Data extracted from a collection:
[Start of Attachment]
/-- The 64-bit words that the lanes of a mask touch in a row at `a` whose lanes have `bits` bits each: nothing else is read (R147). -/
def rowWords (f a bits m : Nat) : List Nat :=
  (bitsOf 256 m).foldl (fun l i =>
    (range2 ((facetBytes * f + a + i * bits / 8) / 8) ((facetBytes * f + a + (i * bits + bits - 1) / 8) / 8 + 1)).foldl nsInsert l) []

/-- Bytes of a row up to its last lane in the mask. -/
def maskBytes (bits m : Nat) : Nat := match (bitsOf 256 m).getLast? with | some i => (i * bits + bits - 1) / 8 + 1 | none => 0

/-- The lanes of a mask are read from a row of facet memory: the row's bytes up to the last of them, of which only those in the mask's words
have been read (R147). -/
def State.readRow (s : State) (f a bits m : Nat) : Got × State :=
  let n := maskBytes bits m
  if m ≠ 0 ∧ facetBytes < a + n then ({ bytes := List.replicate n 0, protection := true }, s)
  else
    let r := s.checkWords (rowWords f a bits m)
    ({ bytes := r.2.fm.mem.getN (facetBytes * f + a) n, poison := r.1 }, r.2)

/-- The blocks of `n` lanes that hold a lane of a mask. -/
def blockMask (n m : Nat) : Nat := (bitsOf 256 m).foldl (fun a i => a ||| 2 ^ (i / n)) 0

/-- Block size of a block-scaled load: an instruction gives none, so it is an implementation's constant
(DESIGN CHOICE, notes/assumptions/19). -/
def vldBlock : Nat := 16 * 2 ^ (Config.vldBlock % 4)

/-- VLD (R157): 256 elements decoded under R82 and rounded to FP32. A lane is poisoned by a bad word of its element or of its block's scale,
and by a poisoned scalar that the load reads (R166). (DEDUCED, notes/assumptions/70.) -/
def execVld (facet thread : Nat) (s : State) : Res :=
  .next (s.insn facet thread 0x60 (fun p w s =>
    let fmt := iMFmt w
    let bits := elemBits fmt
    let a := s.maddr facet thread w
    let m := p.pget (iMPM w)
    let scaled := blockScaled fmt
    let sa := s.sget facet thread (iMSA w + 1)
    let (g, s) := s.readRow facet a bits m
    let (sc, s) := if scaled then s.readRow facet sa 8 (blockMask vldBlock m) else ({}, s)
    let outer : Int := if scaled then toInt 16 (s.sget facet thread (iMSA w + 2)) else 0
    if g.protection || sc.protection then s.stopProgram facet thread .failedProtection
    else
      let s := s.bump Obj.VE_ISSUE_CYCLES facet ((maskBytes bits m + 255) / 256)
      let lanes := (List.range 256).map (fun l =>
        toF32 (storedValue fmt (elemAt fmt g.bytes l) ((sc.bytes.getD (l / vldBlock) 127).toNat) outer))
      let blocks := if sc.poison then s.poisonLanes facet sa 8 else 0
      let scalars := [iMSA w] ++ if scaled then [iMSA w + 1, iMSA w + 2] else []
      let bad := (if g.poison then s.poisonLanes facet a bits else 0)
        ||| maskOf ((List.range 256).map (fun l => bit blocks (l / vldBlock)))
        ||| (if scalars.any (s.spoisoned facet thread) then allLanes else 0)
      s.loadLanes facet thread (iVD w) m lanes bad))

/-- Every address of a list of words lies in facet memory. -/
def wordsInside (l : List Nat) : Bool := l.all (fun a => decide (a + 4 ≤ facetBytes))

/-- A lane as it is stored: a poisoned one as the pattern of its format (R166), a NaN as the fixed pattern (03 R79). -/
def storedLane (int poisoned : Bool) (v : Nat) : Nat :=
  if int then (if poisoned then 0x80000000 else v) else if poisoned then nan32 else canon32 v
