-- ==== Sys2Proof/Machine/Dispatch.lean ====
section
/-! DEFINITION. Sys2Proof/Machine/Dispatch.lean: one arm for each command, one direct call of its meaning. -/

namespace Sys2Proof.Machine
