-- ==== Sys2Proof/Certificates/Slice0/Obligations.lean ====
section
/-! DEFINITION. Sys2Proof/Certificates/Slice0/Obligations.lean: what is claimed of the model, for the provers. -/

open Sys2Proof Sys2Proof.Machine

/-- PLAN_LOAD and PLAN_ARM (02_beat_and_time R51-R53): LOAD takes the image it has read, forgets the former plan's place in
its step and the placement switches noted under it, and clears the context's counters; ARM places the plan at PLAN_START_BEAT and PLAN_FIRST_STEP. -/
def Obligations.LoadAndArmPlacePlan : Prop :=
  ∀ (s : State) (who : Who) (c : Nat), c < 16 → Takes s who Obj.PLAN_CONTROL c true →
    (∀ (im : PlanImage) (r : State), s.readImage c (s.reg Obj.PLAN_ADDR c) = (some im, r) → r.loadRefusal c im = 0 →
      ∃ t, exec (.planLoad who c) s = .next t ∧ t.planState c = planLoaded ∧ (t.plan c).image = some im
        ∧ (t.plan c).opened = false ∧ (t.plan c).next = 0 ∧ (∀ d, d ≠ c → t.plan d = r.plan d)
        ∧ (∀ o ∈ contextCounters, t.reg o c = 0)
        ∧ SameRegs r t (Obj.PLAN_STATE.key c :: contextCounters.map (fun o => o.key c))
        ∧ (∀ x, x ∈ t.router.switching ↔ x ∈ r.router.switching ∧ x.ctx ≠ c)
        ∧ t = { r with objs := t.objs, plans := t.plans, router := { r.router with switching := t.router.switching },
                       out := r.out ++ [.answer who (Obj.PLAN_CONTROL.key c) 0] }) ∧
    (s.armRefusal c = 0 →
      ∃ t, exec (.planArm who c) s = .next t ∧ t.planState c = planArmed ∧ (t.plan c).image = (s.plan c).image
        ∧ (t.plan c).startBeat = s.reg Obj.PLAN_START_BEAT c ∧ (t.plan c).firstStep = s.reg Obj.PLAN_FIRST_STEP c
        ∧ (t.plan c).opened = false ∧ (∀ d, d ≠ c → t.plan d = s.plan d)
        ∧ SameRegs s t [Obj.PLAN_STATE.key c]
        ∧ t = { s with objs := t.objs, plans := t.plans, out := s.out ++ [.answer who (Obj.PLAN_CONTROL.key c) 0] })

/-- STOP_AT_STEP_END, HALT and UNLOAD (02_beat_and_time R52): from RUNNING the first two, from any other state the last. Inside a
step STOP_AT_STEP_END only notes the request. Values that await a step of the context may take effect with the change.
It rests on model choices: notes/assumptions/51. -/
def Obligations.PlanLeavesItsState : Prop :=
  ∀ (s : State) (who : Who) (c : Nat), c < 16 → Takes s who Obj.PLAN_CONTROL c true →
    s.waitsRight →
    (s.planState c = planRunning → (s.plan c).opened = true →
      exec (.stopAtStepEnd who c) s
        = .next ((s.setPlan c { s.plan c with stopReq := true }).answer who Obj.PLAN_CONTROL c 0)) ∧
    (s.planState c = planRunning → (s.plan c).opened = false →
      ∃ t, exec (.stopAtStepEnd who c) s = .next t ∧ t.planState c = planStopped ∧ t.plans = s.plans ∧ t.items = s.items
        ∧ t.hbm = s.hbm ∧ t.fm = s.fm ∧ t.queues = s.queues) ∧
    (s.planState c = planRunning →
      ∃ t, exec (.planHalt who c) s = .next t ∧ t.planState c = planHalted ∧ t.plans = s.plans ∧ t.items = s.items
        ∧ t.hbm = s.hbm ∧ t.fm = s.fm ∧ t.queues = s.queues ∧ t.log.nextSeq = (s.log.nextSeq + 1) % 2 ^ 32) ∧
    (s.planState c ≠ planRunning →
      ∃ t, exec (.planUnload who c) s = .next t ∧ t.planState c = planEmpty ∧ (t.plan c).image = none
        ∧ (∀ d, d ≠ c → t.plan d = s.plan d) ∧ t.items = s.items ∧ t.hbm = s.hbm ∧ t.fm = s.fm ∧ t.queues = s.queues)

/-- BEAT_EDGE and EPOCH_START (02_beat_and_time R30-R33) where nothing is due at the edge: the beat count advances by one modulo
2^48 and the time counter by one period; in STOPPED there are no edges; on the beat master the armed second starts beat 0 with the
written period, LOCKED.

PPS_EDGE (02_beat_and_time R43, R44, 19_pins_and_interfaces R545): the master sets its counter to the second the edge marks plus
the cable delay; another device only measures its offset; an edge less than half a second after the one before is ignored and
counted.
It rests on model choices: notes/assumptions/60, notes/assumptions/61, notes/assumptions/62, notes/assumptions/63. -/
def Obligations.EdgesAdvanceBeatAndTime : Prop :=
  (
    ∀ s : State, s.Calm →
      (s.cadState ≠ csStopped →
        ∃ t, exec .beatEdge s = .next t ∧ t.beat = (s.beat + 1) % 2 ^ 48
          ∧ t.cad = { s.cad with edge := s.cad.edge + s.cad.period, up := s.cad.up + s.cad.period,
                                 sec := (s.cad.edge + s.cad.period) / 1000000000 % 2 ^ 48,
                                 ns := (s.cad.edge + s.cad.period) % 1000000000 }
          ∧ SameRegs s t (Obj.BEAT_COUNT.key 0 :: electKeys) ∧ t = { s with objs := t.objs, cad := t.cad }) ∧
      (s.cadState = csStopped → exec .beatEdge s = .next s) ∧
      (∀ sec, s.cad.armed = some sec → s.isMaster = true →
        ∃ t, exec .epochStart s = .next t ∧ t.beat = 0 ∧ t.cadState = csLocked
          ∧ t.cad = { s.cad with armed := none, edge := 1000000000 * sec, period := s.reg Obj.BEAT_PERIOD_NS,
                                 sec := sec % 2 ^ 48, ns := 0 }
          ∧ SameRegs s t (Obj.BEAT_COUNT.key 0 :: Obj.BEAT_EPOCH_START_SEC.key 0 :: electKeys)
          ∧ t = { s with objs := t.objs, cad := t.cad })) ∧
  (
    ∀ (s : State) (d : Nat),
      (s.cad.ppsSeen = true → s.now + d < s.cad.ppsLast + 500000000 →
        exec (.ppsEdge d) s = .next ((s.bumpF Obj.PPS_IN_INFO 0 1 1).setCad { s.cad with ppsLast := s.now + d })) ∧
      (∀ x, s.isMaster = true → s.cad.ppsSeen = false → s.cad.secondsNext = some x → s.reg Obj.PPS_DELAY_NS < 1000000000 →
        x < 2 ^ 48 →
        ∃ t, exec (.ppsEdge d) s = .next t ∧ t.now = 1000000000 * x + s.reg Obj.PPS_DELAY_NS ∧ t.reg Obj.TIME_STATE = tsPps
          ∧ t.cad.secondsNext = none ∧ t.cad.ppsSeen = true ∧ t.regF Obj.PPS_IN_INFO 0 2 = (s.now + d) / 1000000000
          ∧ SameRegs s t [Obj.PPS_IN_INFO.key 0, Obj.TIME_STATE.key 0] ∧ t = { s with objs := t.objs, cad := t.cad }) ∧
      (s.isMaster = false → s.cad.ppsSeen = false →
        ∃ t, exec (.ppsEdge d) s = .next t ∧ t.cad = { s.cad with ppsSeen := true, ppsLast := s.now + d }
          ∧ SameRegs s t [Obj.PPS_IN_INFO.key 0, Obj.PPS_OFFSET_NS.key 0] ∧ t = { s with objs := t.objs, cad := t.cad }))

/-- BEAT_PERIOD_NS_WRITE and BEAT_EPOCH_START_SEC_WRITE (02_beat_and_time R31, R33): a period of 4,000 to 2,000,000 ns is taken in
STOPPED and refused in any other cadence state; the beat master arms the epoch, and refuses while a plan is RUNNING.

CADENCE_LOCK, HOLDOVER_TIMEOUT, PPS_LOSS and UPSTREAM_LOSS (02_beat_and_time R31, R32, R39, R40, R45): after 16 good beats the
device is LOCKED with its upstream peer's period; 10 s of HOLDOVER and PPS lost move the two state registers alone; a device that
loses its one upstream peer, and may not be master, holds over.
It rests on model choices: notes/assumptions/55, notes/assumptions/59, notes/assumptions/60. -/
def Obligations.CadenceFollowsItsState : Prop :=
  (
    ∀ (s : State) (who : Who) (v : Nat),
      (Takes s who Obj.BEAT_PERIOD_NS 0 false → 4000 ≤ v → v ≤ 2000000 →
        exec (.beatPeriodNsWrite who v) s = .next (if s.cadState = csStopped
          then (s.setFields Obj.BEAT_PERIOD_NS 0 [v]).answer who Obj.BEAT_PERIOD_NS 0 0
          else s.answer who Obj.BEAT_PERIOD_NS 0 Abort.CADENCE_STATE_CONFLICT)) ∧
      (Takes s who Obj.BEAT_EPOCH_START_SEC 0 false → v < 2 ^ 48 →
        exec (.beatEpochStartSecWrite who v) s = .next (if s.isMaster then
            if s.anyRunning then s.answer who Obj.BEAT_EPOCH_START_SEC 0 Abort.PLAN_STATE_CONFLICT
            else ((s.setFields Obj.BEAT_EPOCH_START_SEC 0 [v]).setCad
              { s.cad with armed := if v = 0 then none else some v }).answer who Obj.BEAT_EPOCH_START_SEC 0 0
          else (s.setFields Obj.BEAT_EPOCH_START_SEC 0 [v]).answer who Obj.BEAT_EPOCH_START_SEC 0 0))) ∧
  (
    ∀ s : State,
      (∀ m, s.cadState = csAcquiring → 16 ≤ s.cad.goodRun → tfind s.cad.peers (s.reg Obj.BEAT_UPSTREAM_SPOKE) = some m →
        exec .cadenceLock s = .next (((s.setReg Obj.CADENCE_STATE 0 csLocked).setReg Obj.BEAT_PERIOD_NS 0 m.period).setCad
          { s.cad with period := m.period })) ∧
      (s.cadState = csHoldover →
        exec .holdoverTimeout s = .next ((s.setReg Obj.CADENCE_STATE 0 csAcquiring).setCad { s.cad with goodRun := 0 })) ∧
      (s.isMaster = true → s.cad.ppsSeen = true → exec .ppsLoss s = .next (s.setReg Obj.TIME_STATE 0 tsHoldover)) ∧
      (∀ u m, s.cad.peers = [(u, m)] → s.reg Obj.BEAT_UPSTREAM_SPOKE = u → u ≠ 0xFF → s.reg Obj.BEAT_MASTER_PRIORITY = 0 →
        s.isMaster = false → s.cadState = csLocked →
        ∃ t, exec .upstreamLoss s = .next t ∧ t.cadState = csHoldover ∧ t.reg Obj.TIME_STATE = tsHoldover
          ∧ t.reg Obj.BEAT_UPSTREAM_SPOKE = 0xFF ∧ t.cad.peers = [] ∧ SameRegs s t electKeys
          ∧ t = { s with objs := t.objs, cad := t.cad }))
[End of Attachment]
REQUIRED ACTION: Using the records above, report each line with the string "Bool".

ANSWER AREA:
def wordsInside (l : List Nat) : Bool := l.all (fun a => decide (a + 4 ≤ facetBytes))
def storedLane (int poisoned : Bool) (v : Nat) : Nat :=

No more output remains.